VIOLET & DAISY (2013, Cinedigm, R, $30) -- In this cock-eyed crime thriller, Saoirse Ronan and Alexis Bledel star as two ruthless assassins who meet their match in their latest target (James Gandolfini), a gentle soul who rattles the women with his willingness to die. As the pair try to decide what to do with Gandolfini, they polish off rival assassins, entertain existential dilemmas and consume large quantities of milk and cookies. First- time director Geoffrey Fletcher, who won an Oscar for scripting "Precious," can't sustain the Tarantino-esque mood for very long. The movie seems to run out of steam long before the last bullet flies. Extras: none.
PARADISE (2013, Image, PG-13, $28) -- For her directorial debut, Oscar-winning "Juno" scripter Diablo Cody concocts the unique saga of an evangelical Christian named Lamb (Julianne Hough) who, after surviving a plane crash, renounces her faith and heads to Las Vegas to live it up. No sooner does she hit the "The People's Republic of Bad Choices" than she hooks up with a casino bartender (Russell Brand) and a lounge singer (Octavia Spencer) who offer to show her the sights. It's loony premise that shouldn't work but does. The film suffers from too many voice-overs and an abrupt ending but Spencer's performance, in particular, is downright heavenly. Extras: featurette and Cody commentary.
THE TO DO LIST (2013, Sony, R, $30) -- On her quest to lose her virginity, class of '93 valedictorian Brandy Klark ("Park and Recreation's" Aubrey Plaza) gets herself into all kinds of dodgy situations, some funnier than others. Writer/director Maggie Carey seems intent on proving that gals can be as crude as guys but it's the quieter, more offbeat scenes between Brandy and her friends (Alia Shawkat, Sarah Steele) and slacker boss (Bill Hader) that make the film unique. Extras: gag reel, featurettes, deleted scenes and commentary by Hader and Carey.

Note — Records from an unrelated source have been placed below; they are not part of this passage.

-- ==== Sys2Proof/WellFormed.lean ====
section
/-! DEFINITION. When a command or event is one that the physical world and the framing can bring: the ranges of what it carries. The
ranges that the drive itself tests, with an answer of its own, are no part of it (R79, R82, R99, R176, R185). -/

namespace Sys2Proof

/-- The address positions give 0..15 (R182). -/
def Jumpers.ok (j : Jumpers) : Bool := decide (j.address ≤ 15)

/-- A name of a user slot is 0..15 (R132). -/
def AttrName.ok : AttrName → Bool
  | .user n => decide (n ≤ 15)
  | _ => true

/-- A value of Write Attribute has 1 to 64 bytes (R132). -/
def valueOk : Option (List Byte) → Bool
  | none => true
  | some v => decide (1 ≤ v.length) && decide (v.length ≤ 64)

/-- A wrap is 0..95 (R8). -/
def wrapOk (w : Nat) : Bool := decide (w ≤ 95)

/-- An LPOS is 0..980,000 mm, held in hundredths of a millimetre (R8). -/
def lposOk (l : Nat) : Bool := decide (l ≤ 98000000)

/-- A Cartridge Memory holds attributes within their ranges (R132), and its Tape Directory and EOD position name wraps and an LPOS of
R8 (R12, R13). -/
def CmImage.ok (i : CmImage) : Bool :=
  decide (1 ≤ i.level) && decide (i.level ≤ 15) && decide (i.serial.length = 12) && decide (i.loadCount ≤ 16777215)
    && decide (i.history.length ≤ 4) && decide (i.remainingUses ≤ 50) && decide (i.directory.length ≤ 96)
    && decide (i.user.length = 16) && i.user.all valueOk
    && i.directory.all (fun e => wrapOk e.wrap) && wrapOk i.eod.wrap && lposOk i.eod.lpos

/-- What a frame carries lies within the fields of R86: a tag 0..31, a frame index 1..32 of a payload frame with its 32,768 bytes
(R2), and a count of entries. -/
def TapeFrame.ok : TapeFrame → Bool
  | .header tag h => decide (tag ≤ 31) && decide (h.entryCount ≤ 8192)
  | .payload tag _ index syms => decide (tag ≤ 31) && decide (1 ≤ index) && decide (index ≤ 32) && decide (syms.length = 32768)
  | .abandon tag _ => decide (tag ≤ 31)
  | .eod tag _ _ => decide (tag ≤ 31)

def Found.ok : Found → Bool
  | .readable f => f.ok
  | .unreadable => true
  | .blank => true

/-- A DATA-OUT payload is 1 to 65,536 bytes (R165). -/
def payloadOk (p : List Byte) : Bool := decide (1 ≤ p.length) && decide (p.length ≤ 65536)

/-- The count of a CREDIT is 1..1,024 (R165). -/
def creditOk (n : BitVec 16) : Bool := decide (1 ≤ n.toNat) && decide (n.toNat ≤ 1024)

/-- A command or event is well-formed. -/
def Instr.wf : Instr → Bool
  | .powerOn j => j.ok
  | .resetLine j => j.ok
  | .bufferMemoryTestDone _ stages => decide (stages ≤ 4)
  | .lineSignalAppears => true
  | .lineSignalLost => true
  | .hello _ => true
  | .helloTimeout => true
  | .badCheckFrame => true
  | .frameRejected => true
  | .dataOut _ payload => payloadOk payload
  | .receiveCredit count => creditOk count
  | .dataInSend => true
  | .unknownCommand _ => true
  | .status _ => true
  | .identify _ => true
  | .readPosition _ => true
  | .readCounters _ => true
  | .readAttribute _ name => name.ok
  | .writeAttribute _ name value => name.ok && valueOk value
  | .setSetting _ _ _ => true
  | .saveSettings _ => true
  | .storeWriteDone _ => true
  | .setEventMask _ _ _ => true
  | .clearEvents _ _ => true
  | .abort _ _ => true
  | .custodyRequest _ => true
  | .custodyAnswer _ _ => true
  | .release _ => true
  | .readFaultRecord _ => true
  | .resetDrive _ => true
  | .writeRecords _ _ _ => true
  | .writeFilemarks _ _ _ => true
  | .flush _ => true
  | .readRecords _ _ _ => true
  | .space _ _ _ _ _ => true
  | .locate _ _ _ => true
  | .rewind _ _ => true
  | .rebuildDirectory _ => true
  | .thread _ => true
  | .unthread _ _ => true
  | .eject _ => true
  | .discardBuffer _ => true
  | .queueHeadBegins => true
  | .poll => true
  | .libraryThread => true
  | .libraryUnthread => true
  | .libraryEject => true
  | .libraryDriveReset => true
  | .libraryCustodyRequest => true
  | .libraryCustodyAnswer _ => true
  | .custodyRelease => true
  | .setLibraryPolicy _ => true
  | .libraryRecordIgnored => true
  | .libraryUnknownType _ => true
  | .libraryLineBreak => true
  | .breakEnds => true
  | .custodyQuestionTimeout => true
  | .graceTimeout => true
  | .cartridgeInserted c => c.memory.ok
  | .cmReadAttemptDone _ => true
  | .stagePushDone => true
  | .stageAttemptTimeout => true
  | .stagePopDone => true
  | .stagePopFailed => true
  | .sessionOpenWriteDone _ => true
  | .cmWriteBackDone _ => true
  | .ejectPushDone => true
  | .ejectPushTimeout => true
  | .useDecrementDone _ => true
  | .cleaningRunDone => true
  | .restTimerExpiry => true
  | .retensionDone => true
  | .tensionTimeout => true
  | .rampDone lpos => lposOk lpos
  | .backhitchDone lpos => lposOk lpos
  | .seekDone lpos => lposOk lpos
  | .turnaroundDone lpos => lposOk lpos
  | .operationOverrun => true
  | .servoMark wrap lpos => wrapOk wrap && lposOk lpos
  | .servoLost => true
  | .motionSecond => true
  | .packRecordPart _ => true
  | .framePlace _ => true
  | .verifyFramePassed found => found.ok
  | .readFramePassed lpos found => lposOk lpos && found.ok
  | .checkDecodeDone _ => true
  | .headerScanFrame lpos found => lposOk lpos && found.ok
  | .rebuildFrame lpos found => lposOk lpos && found.ok
  | .libraryAnswerSent => true
  | .resetLineAsserted => true

end Sys2Proof
end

PLANES (2013, Disney, G, $30) -- Even though the logo for this 'toon is almost identical to the one used for "Cars," this sorta- spinoff of "Cars" is not a Pixar film but rather a Disney vehicle that was originally meant as a straight-to-DVD release. Dane Cook voices the main character, a rickety crop-duster who longs to fly around the world with the aviation greats. Despite an overly familiar flight plan, this underdog saga maintains altitude thanks to a first-class cast, including Julia Louis-Dreyfus, John Cleese, Stacy Keach, Brad Garrett, Val Kilmer and Teri Hatcher. Extras: featurettes.
BREAKING THE GIRLS (2013, IFC, unrated, $27) -- While it probably includes one twist too many, this lesbian spin on "Strangers on a Train" is good, cheap fun. Busted for stealing at work, law student Sara (Agnes Bruckner) hooks up for a wild night out with rich girl Alex (Madeline Zima). The next morning, the pair joke about making a pact to kill each other's enemies, with Alex eventually following through with the plan. The pay-off is a bit of a disappointment but director Jamie Babbit keeps the film pulsing along with suspense and erotic tension. Extras: featurette.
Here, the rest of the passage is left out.